Let’s take the first 9 notes listed in the figure above. For each of the notes, we first determine its pitch (do, re, mi, …) and then its duration. The key is given specify a 1/8 rhythm, as such an Eighth note will be worth 1-time unit, a Quarter note will be worth 2-time units and the half note will be worth 4-time units. Unless specified otherwise, the meter is 4/4, i.e. a measure is 4-time units long.
Using the figure above, we can then extract the notes and their time from the partition:
(d, 1) (m, 3) (s, 1) (d, 4) (r, 1) (d, 3) (f, 1) (d, 1) (m, 3) …
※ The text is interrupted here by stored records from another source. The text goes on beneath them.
-- ==== Sys2Proof/Laws/Duties.lean ====
section
/-! SUPPORT. The checks of the host's duties, one step at a time: what a plan's check asks of its first step, and what
each kind of step makes of the sender. -/

namespace Sys2Proof.Machine

@[simp] theorem planSteps_planned (m : Purpose) (run : List Instr) : planSteps (planned m run) = run := by
  simp [planSteps, planned, Function.comp_def]

@[simp] theorem planSteps_append (p q : List Planned) : planSteps (p ++ q) = planSteps p ++ planSteps q :=
  List.map_append

@[simp] theorem planned_append (m : Purpose) (a b : List Instr) : planned m (a ++ b) = planned m a ++ planned m b :=
  List.map_append

variable {ok : Sender → Planned → State → Bool} {h : Sender} {p : Planned} {ps : List Planned} {s t : State}

/-- The check of a plan whose first step is taken. -/
theorem planAll_next (he : exec p.step s = .next t) :
    planAll ok h (p :: ps) s = (ok h p s && planAll ok (h.after p s) ps t) := by
  simp only [planAll, he]

/-- The check of a run whose first step is taken. -/
theorem runAll_next {chk : Instr → State → Bool} {i : Instr} {is : List Instr} (he : exec i s = .next t) :
    runAll chk (i :: is) s = (chk i s && runAll chk is t) := by
  simp only [runAll, he]

@[simp] theorem after_dataByte {v : Byte} : h.after ⟨.serByte v, .dataByte⟩ s = { h with byteSent := true } := rfl
@[simp] theorem after_command {v : Byte} :
    h.after ⟨.serByte v, .command⟩ s = { h with commands := h.commands + 1 } := rfl
@[simp] theorem after_otherTransfer {v : Byte} : h.after ⟨.serByte v, .other⟩ s = h := rfl

/-- A rising edge that should capture a data byte opens its frame. -/
theorem after_capture (hl : s.latchIn = false) : h.after ⟨.latchSet true, .dataByte⟩ s = ⟨false, true, 0⟩ := by
  simp [Sender.after, isTransfer, Planned.captures, isRise, hl]

/-- A falling edge closes the frame. -/
theorem after_fall {m : Purpose} (hl : s.latchIn = true) :
    h.after ⟨.latchSet false, m⟩ s = { h with framing := false, commands := 0 } := by
  simp [Sender.after, isTransfer, Planned.captures, isRise, isFall, hl]

/-- A step that is no stimulus leaves the sender as it was. -/
theorem after_noStimulus (hb : ∀ v : Byte, p.step ≠ .serByte v) (hl : ∀ l : Bool, p.step ≠ .latchSet l) :
    h.after p s = h := by
  obtain ⟨i, m⟩ := p
  cases i with
  | serByte v => exact absurd rfl (hb v)
  | latchSet l => exact absurd rfl (hl l)
  | _ => rfl

end Sys2Proof.Machine
end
The note is used as the column and the time as the row to read the corresponding value defined in the translation matrix. We can put a quick script what will read these notes and find the corresponding characters. Using table 3, the notes above will be translated to:
d, 1 | m, 3 | s, 1 | d, 4 | r, 1 | d, 3 | m, 4 | d, 1 | m, 3 |
T | H | E | F | I | R | S | T | H |
Applying this process to every note in figure 9, we obtain the following message:
THEFIRSTHALFOFTHEFLAGISTHEWORDSUBDERMALCONCATENATEWITHTHESECONDHALFTOOBTAINACOMPLETEFLAGGLORYTORAO
Or with spaces and punctuation added: “The first half of the flag is the word subdermal. Concatenate with the second half to obtain a complete flag. Glory to Rao“. Mixing the 2 halves of the flag, we get the string “SUBDERMALxPlatypus” and get 5 points out of it.
In case you are wondering what the melody in figure 9 sounds like, you can download the resulting MIDI file here: A Revolutionary Lullaby.
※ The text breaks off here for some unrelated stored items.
-- ==== Sys2Proof/Laws/State.lean ====
section
/-! SUPPORT. What every named update of the state does to every field: one lemma per field, so that no later proof unfolds
an update. -/

namespace Sys2Proof.Machine

/-! ### `refuse`: R14, R47 -/

@[simp] theorem State.refuse_cfg (s : State) (r : RefuseReason) : (s.refuse r).cfg = s.cfg := rfl
@[simp] theorem State.refuse_script (s : State) (r : RefuseReason) : (s.refuse r).script = s.script := rfl
@[simp] theorem State.refuse_bamStep (s : State) (r : RefuseReason) : (s.refuse r).bamStep = s.bamStep := rfl
@[simp] theorem State.refuse_frontSel (s : State) (r : RefuseReason) : (s.refuse r).frontSel = s.frontSel := rfl
@[simp] theorem State.refuse_tmrRun (s : State) (r : RefuseReason) : (s.refuse r).tmrRun = s.tmrRun := rfl
@[simp] theorem State.refuse_tmrCnt (s : State) (r : RefuseReason) : (s.refuse r).tmrCnt = s.tmrCnt := rfl
@[simp] theorem State.refuse_tmrReload (s : State) (r : RefuseReason) : (s.refuse r).tmrReload = s.tmrReload := rfl
@[simp] theorem State.refuse_tmrPend (s : State) (r : RefuseReason) : (s.refuse r).tmrPend = s.tmrPend := rfl
@[simp] theorem State.refuse_gie (s : State) (r : RefuseReason) : (s.refuse r).gie = s.gie := rfl
@[simp] theorem State.refuse_latchIn (s : State) (r : RefuseReason) : (s.refuse r).latchIn = s.latchIn := rfl
@[simp] theorem State.refuse_latPend (s : State) (r : RefuseReason) : (s.refuse r).latPend = s.latPend := rfl
@[simp] theorem State.refuse_latIe (s : State) (r : RefuseReason) : (s.refuse r).latIe = s.latIe := rfl
@[simp] theorem State.refuse_serData (s : State) (r : RefuseReason) : (s.refuse r).serData = s.serData := rfl
@[simp] theorem State.refuse_serFlag (s : State) (r : RefuseReason) : (s.refuse r).serFlag = s.serFlag := rfl
@[simp] theorem State.refuse_serIe (s : State) (r : RefuseReason) : (s.refuse r).serIe = s.serIe := rfl
@[simp] theorem State.refuse_rxByte (s : State) (r : RefuseReason) : (s.refuse r).rxByte = s.rxByte := rfl
@[simp] theorem State.refuse_rxCount (s : State) (r : RefuseReason) : (s.refuse r).rxCount = s.rxCount := rfl
@[simp] theorem State.refuse_rxValid (s : State) (r : RefuseReason) : (s.refuse r).rxValid = s.rxValid := rfl
@[simp] theorem State.refuse_cmdState (s : State) (r : RefuseReason) : (s.refuse r).cmdState = s.cmdState := rfl
@[simp] theorem State.refuse_cEn (s : State) (r : RefuseReason) : (s.refuse r).cEn = s.cEn := rfl
@[simp] theorem State.refuse_cPhase (s : State) (r : RefuseReason) : (s.refuse r).cPhase = s.cPhase := rfl
@[simp] theorem State.refuse_cVal (s : State) (r : RefuseReason) : (s.refuse r).cVal = s.cVal := rfl
@[simp] theorem State.refuse_cCh (s : State) (r : RefuseReason) : (s.refuse r).cCh = s.cCh := rfl
@[simp] theorem State.refuse_lines (s : State) (r : RefuseReason) : (s.refuse r).lines = s.lines := rfl
@[simp] theorem State.refuse_busTrace (s : State) (r : RefuseReason) : (s.refuse r).busTrace = s.busTrace := rfl
@[simp] theorem State.refuse_refused (s : State) (r : RefuseReason) :
    (s.refuse r).refused = true := rfl
@[simp] theorem State.refuse_bootRx (s : State) (r : RefuseReason) : (s.refuse r).bootRx = s.bootRx := rfl
@[simp] theorem State.refuse_bootBam (s : State) (r : RefuseReason) : (s.refuse r).bootBam = s.bootBam := rfl
@[simp] theorem State.refuse_mem (s : State) (r : RefuseReason) : (s.refuse r).mem = s.mem := rfl
@[simp] theorem State.refuse_chips (s : State) (r : RefuseReason) : (s.refuse r).chips = s.chips := rfl

/-! ### `emit`: R13, R46 -/

@[simp] theorem State.emit_cfg (s : State) (rs : List Record) : (s.emit rs).cfg = s.cfg := rfl
@[simp] theorem State.emit_script (s : State) (rs : List Record) : (s.emit rs).script = s.script := rfl
@[simp] theorem State.emit_bamStep (s : State) (rs : List Record) : (s.emit rs).bamStep = s.bamStep := rfl
@[simp] theorem State.emit_frontSel (s : State) (rs : List Record) : (s.emit rs).frontSel = s.frontSel := rfl
@[simp] theorem State.emit_tmrRun (s : State) (rs : List Record) : (s.emit rs).tmrRun = s.tmrRun := rfl
@[simp] theorem State.emit_tmrCnt (s : State) (rs : List Record) : (s.emit rs).tmrCnt = s.tmrCnt := rfl
@[simp] theorem State.emit_tmrReload (s : State) (rs : List Record) : (s.emit rs).tmrReload = s.tmrReload := rfl
@[simp] theorem State.emit_tmrPend (s : State) (rs : List Record) : (s.emit rs).tmrPend = s.tmrPend := rfl
@[simp] theorem State.emit_gie (s : State) (rs : List Record) : (s.emit rs).gie = s.gie := rfl
@[simp] theorem State.emit_latchIn (s : State) (rs : List Record) : (s.emit rs).latchIn = s.latchIn := rfl
@[simp] theorem State.emit_latPend (s : State) (rs : List Record) : (s.emit rs).latPend = s.latPend := rfl
@[simp] theorem State.emit_latIe (s : State) (rs : List Record) : (s.emit rs).latIe = s.latIe := rfl
@[simp] theorem State.emit_serData (s : State) (rs : List Record) : (s.emit rs).serData = s.serData := rfl
@[simp] theorem State.emit_serFlag (s : State) (rs : List Record) : (s.emit rs).serFlag = s.serFlag := rfl
@[simp] theorem State.emit_serIe (s : State) (rs : List Record) : (s.emit rs).serIe = s.serIe := rfl
@[simp] theorem State.emit_rxByte (s : State) (rs : List Record) : (s.emit rs).rxByte = s.rxByte := rfl
@[simp] theorem State.emit_rxCount (s : State) (rs : List Record) : (s.emit rs).rxCount = s.rxCount := rfl
@[simp] theorem State.emit_rxValid (s : State) (rs : List Record) : (s.emit rs).rxValid = s.rxValid := rfl
@[simp] theorem State.emit_cmdState (s : State) (rs : List Record) : (s.emit rs).cmdState = s.cmdState := rfl
@[simp] theorem State.emit_cEn (s : State) (rs : List Record) : (s.emit rs).cEn = s.cEn := rfl
@[simp] theorem State.emit_cPhase (s : State) (rs : List Record) : (s.emit rs).cPhase = s.cPhase := rfl
@[simp] theorem State.emit_cVal (s : State) (rs : List Record) : (s.emit rs).cVal = s.cVal := rfl
@[simp] theorem State.emit_cCh (s : State) (rs : List Record) : (s.emit rs).cCh = s.cCh := rfl
@[simp] theorem State.emit_lines (s : State) (rs : List Record) :
    (s.emit rs).lines = (observe s.cfg (s.lines, s.chips) rs).1 := rfl
@[simp] theorem State.emit_busTrace (s : State) (rs : List Record) :
    (s.emit rs).busTrace = s.busTrace ++ rs := rfl
@[simp] theorem State.emit_refused (s : State) (rs : List Record) : (s.emit rs).refused = s.refused := rfl
@[simp] theorem State.emit_bootRx (s : State) (rs : List Record) : (s.emit rs).bootRx = s.bootRx := rfl
@[simp] theorem State.emit_bootBam (s : State) (rs : List Record) : (s.emit rs).bootBam = s.bootBam := rfl
@[simp] theorem State.emit_mem (s : State) (rs : List Record) : (s.emit rs).mem = s.mem := rfl
@[simp] theorem State.emit_chips (s : State) (rs : List Record) :
    (s.emit rs).chips = (observe s.cfg (s.lines, s.chips) rs).2 := rfl

/-! ### `loadTimer`: R26, R27 -/

@[simp] theorem State.loadTimer_cfg (s : State) (v : Nat) : (s.loadTimer v).cfg = s.cfg := rfl
@[simp] theorem State.loadTimer_script (s : State) (v : Nat) : (s.loadTimer v).script = s.script := rfl
@[simp] theorem State.loadTimer_bamStep (s : State) (v : Nat) : (s.loadTimer v).bamStep = s.bamStep := rfl
@[simp] theorem State.loadTimer_frontSel (s : State) (v : Nat) : (s.loadTimer v).frontSel = s.frontSel := rfl
@[simp] theorem State.loadTimer_tmrRun (s : State) (v : Nat) : (s.loadTimer v).tmrRun = s.tmrRun := rfl
@[simp] theorem State.loadTimer_tmrCnt (s : State) (v : Nat) :
    (s.loadTimer v).tmrCnt = timerValue s.cfg v := rfl
@[simp] theorem State.loadTimer_tmrReload (s : State) (v : Nat) :
    (s.loadTimer v).tmrReload = timerValue s.cfg v := rfl
@[simp] theorem State.loadTimer_tmrPend (s : State) (v : Nat) : (s.loadTimer v).tmrPend = s.tmrPend := rfl
@[simp] theorem State.loadTimer_gie (s : State) (v : Nat) : (s.loadTimer v).gie = s.gie := rfl
@[simp] theorem State.loadTimer_latchIn (s : State) (v : Nat) : (s.loadTimer v).latchIn = s.latchIn := rfl
@[simp] theorem State.loadTimer_latPend (s : State) (v : Nat) : (s.loadTimer v).latPend = s.latPend := rfl
@[simp] theorem State.loadTimer_latIe (s : State) (v : Nat) : (s.loadTimer v).latIe = s.latIe := rfl
@[simp] theorem State.loadTimer_serData (s : State) (v : Nat) : (s.loadTimer v).serData = s.serData := rfl
@[simp] theorem State.loadTimer_serFlag (s : State) (v : Nat) : (s.loadTimer v).serFlag = s.serFlag := rfl
@[simp] theorem State.loadTimer_serIe (s : State) (v : Nat) : (s.loadTimer v).serIe = s.serIe := rfl
@[simp] theorem State.loadTimer_rxByte (s : State) (v : Nat) : (s.loadTimer v).rxByte = s.rxByte := rfl
@[simp] theorem State.loadTimer_rxCount (s : State) (v : Nat) : (s.loadTimer v).rxCount = s.rxCount := rfl
@[simp] theorem State.loadTimer_rxValid (s : State) (v : Nat) : (s.loadTimer v).rxValid = s.rxValid := rfl
@[simp] theorem State.loadTimer_cmdState (s : State) (v : Nat) : (s.loadTimer v).cmdState = s.cmdState := rfl
@[simp] theorem State.loadTimer_cEn (s : State) (v : Nat) : (s.loadTimer v).cEn = s.cEn := rfl
@[simp] theorem State.loadTimer_cPhase (s : State) (v : Nat) : (s.loadTimer v).cPhase = s.cPhase := rfl
@[simp] theorem State.loadTimer_cVal (s : State) (v : Nat) : (s.loadTimer v).cVal = s.cVal := rfl
@[simp] theorem State.loadTimer_cCh (s : State) (v : Nat) : (s.loadTimer v).cCh = s.cCh := rfl
@[simp] theorem State.loadTimer_lines (s : State) (v : Nat) : (s.loadTimer v).lines = s.lines := rfl
@[simp] theorem State.loadTimer_busTrace (s : State) (v : Nat) : (s.loadTimer v).busTrace = s.busTrace := rfl
@[simp] theorem State.loadTimer_refused (s : State) (v : Nat) : (s.loadTimer v).refused = s.refused := rfl
@[simp] theorem State.loadTimer_bootRx (s : State) (v : Nat) : (s.loadTimer v).bootRx = s.bootRx := rfl
@[simp] theorem State.loadTimer_bootBam (s : State) (v : Nat) : (s.loadTimer v).bootBam = s.bootBam := rfl
@[simp] theorem State.loadTimer_mem (s : State) (v : Nat) : (s.loadTimer v).mem = s.mem := rfl
@[simp] theorem State.loadTimer_chips (s : State) (v : Nat) : (s.loadTimer v).chips = s.chips := rfl

/-! ### `raise`: R253 -/

@[simp] theorem State.raise_cfg (s : State) (svc : Service) : (s.raise svc).cfg = s.cfg := by cases svc <;> rfl
@[simp] theorem State.raise_script (s : State) (svc : Service) : (s.raise svc).script = s.script := by cases svc <;> rfl
@[simp] theorem State.raise_bamStep (s : State) (svc : Service) : (s.raise svc).bamStep = s.bamStep := by cases svc <;> rfl
@[simp] theorem State.raise_frontSel (s : State) (svc : Service) : (s.raise svc).frontSel = s.frontSel := by cases svc <;> rfl
@[simp] theorem State.raise_tmrRun (s : State) (svc : Service) : (s.raise svc).tmrRun = s.tmrRun := by cases svc <;> rfl
@[simp] theorem State.raise_tmrCnt (s : State) (svc : Service) : (s.raise svc).tmrCnt = s.tmrCnt := by cases svc <;> rfl
@[simp] theorem State.raise_tmrReload (s : State) (svc : Service) : (s.raise svc).tmrReload = s.tmrReload := by cases svc <;> rfl
@[simp] theorem State.raise_gie (s : State) (svc : Service) : (s.raise svc).gie = s.gie := by cases svc <;> rfl
@[simp] theorem State.raise_latchIn (s : State) (svc : Service) : (s.raise svc).latchIn = s.latchIn := by cases svc <;> rfl
@[simp] theorem State.raise_latIe (s : State) (svc : Service) : (s.raise svc).latIe = s.latIe := by cases svc <;> rfl
@[simp] theorem State.raise_serData (s : State) (svc : Service) : (s.raise svc).serData = s.serData := by cases svc <;> rfl
@[simp] theorem State.raise_serIe (s : State) (svc : Service) : (s.raise svc).serIe = s.serIe := by cases svc <;> rfl
@[simp] theorem State.raise_rxByte (s : State) (svc : Service) : (s.raise svc).rxByte = s.rxByte := by cases svc <;> rfl
@[simp] theorem State.raise_rxCount (s : State) (svc : Service) : (s.raise svc).rxCount = s.rxCount := by cases svc <;> rfl
@[simp] theorem State.raise_rxValid (s : State) (svc : Service) : (s.raise svc).rxValid = s.rxValid := by cases svc <;> rfl
@[simp] theorem State.raise_cmdState (s : State) (svc : Service) : (s.raise svc).cmdState = s.cmdState := by cases svc <;> rfl
@[simp] theorem State.raise_cEn (s : State) (svc : Service) : (s.raise svc).cEn = s.cEn := by cases svc <;> rfl
@[simp] theorem State.raise_cPhase (s : State) (svc : Service) : (s.raise svc).cPhase = s.cPhase := by cases svc <;> rfl
@[simp] theorem State.raise_cVal (s : State) (svc : Service) : (s.raise svc).cVal = s.cVal := by cases svc <;> rfl
@[simp] theorem State.raise_cCh (s : State) (svc : Service) : (s.raise svc).cCh = s.cCh := by cases svc <;> rfl
@[simp] theorem State.raise_lines (s : State) (svc : Service) : (s.raise svc).lines = s.lines := by cases svc <;> rfl
@[simp] theorem State.raise_busTrace (s : State) (svc : Service) : (s.raise svc).busTrace = s.busTrace := by cases svc <;> rfl
@[simp] theorem State.raise_refused (s : State) (svc : Service) : (s.raise svc).refused = s.refused := by cases svc <;> rfl
@[simp] theorem State.raise_bootRx (s : State) (svc : Service) : (s.raise svc).bootRx = s.bootRx := by cases svc <;> rfl
@[simp] theorem State.raise_bootBam (s : State) (svc : Service) : (s.raise svc).bootBam = s.bootBam := by cases svc <;> rfl
@[simp] theorem State.raise_mem (s : State) (svc : Service) : (s.raise svc).mem = s.mem := by cases svc <;> rfl
@[simp] theorem State.raise_chips (s : State) (svc : Service) : (s.raise svc).chips = s.chips := by cases svc <;> rfl
@[simp] theorem State.raise_timer_tmrPend (s : State) : (s.raise .timer).tmrPend = true := rfl
@[simp] theorem State.raise_latch_tmrPend (s : State) : (s.raise .latch).tmrPend = s.tmrPend := rfl
@[simp] theorem State.raise_serial_tmrPend (s : State) : (s.raise .serial).tmrPend = s.tmrPend := rfl
@[simp] theorem State.raise_timer_latPend (s : State) : (s.raise .timer).latPend = s.latPend := rfl
@[simp] theorem State.raise_latch_latPend (s : State) : (s.raise .latch).latPend = true := rfl
@[simp] theorem State.raise_serial_latPend (s : State) : (s.raise .serial).latPend = s.latPend := rfl
@[simp] theorem State.raise_timer_serFlag (s : State) : (s.raise .timer).serFlag = s.serFlag := rfl
@[simp] theorem State.raise_latch_serFlag (s : State) : (s.raise .latch).serFlag = s.serFlag := rfl
@[simp] theorem State.raise_serial_serFlag (s : State) : (s.raise .serial).serFlag = true := rfl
Braille and Solfa are quick and fun ways to encode/encrypt data in unusual ways. While they obviously should not be used for any serious application, they could potentially be used as novel ways to exfiltrate data and bypass some filters. For example, a text file could be Base32 encoded and the padding character (“=”) could be replaced with the number 1 for example. Then the resulting string could be encrypted using the Solfa cipher, transformed into a MIDI file and then uploaded to a remote location. I highly suspect that most network security appliances would not pick up on the MIDI file being uploaded, although it would probably strike a careful analyst as suspicious. Feel free to experiment with it. A partial Python implementation can be found here.